▶ Problem details
Using the records below, count the lines containing "else" and give only the total.
/---
-- ==== Sys2Proof/Machine/Memory.lean ====
section
/-! DEFINITION. Byte spaces as canonical lists of address and byte pairs. Which addresses exist is not held here: it is
`OLEN` for `OUT` and `ILEN` for `IN` (10_state.md R36), and every access checks it first. -/

namespace Sys2Proof.Machine

/-- What an existing address with no entry reads as: the byte 0. Every address below `OLEN` and `ILEN` has been given a
byte (20_memory.md R65, R69), so this only says that a 0 is held without an entry. DESIGN CHOICE, log 5. -/
def unlisted : Byte := 0

/-- The byte at address `a`. -/
def Memory.read : Memory → Nat → Byte
  | [], _ => unlisted
  | (x, b) :: t, a => if x = a then b else Memory.read t a

/-- One entry in canonical form: none for the byte an unlisted address reads as. -/
def Memory.entry (a : Nat) (v : Byte) (t : Memory) : Memory :=
  if v = unlisted then t else (a, v) :: t

/-- Store `v` at address `a`, keeping the canonical form. -/
def Memory.write : Memory → Nat → Byte → Memory
  | [], a, v => Memory.entry a v []
  | (x, b) :: t, a, v =>
    if a < x then Memory.entry a v ((x, b) :: t)
    else if a = x then Memory.entry a v t
    else (x, b) :: Memory.write t a v

/-- The bytes `bs` at addresses `a, a+1, ...`. -/
def Memory.ofBytes : Nat → List Byte → Memory
  | _, [] => []
  | a, b :: bs => Memory.entry a b (Memory.ofBytes (a + 1) bs)

/-- The canonical form, for addresses from `lowest` on. -/
def Memory.wfFrom : Nat → Memory → Bool
  | _, [] => true
  | lowest, (a, b) :: t => decide (lowest ≤ a) && b != unlisted && Memory.wfFrom (a + 1) t

/-- The canonical form: addresses strictly rising, no entry equal to what an unlisted address reads as. -/
def Memory.wf (m : Memory) : Bool := Memory.wfFrom 0 m

/-- Every entry stands below address `n`. -/
def Memory.below (m : Memory) (n : Nat) : Bool := m.all fun c => decide (c.1 < n)

end Sys2Proof.Machine
end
\---
▶ Answer to this task
4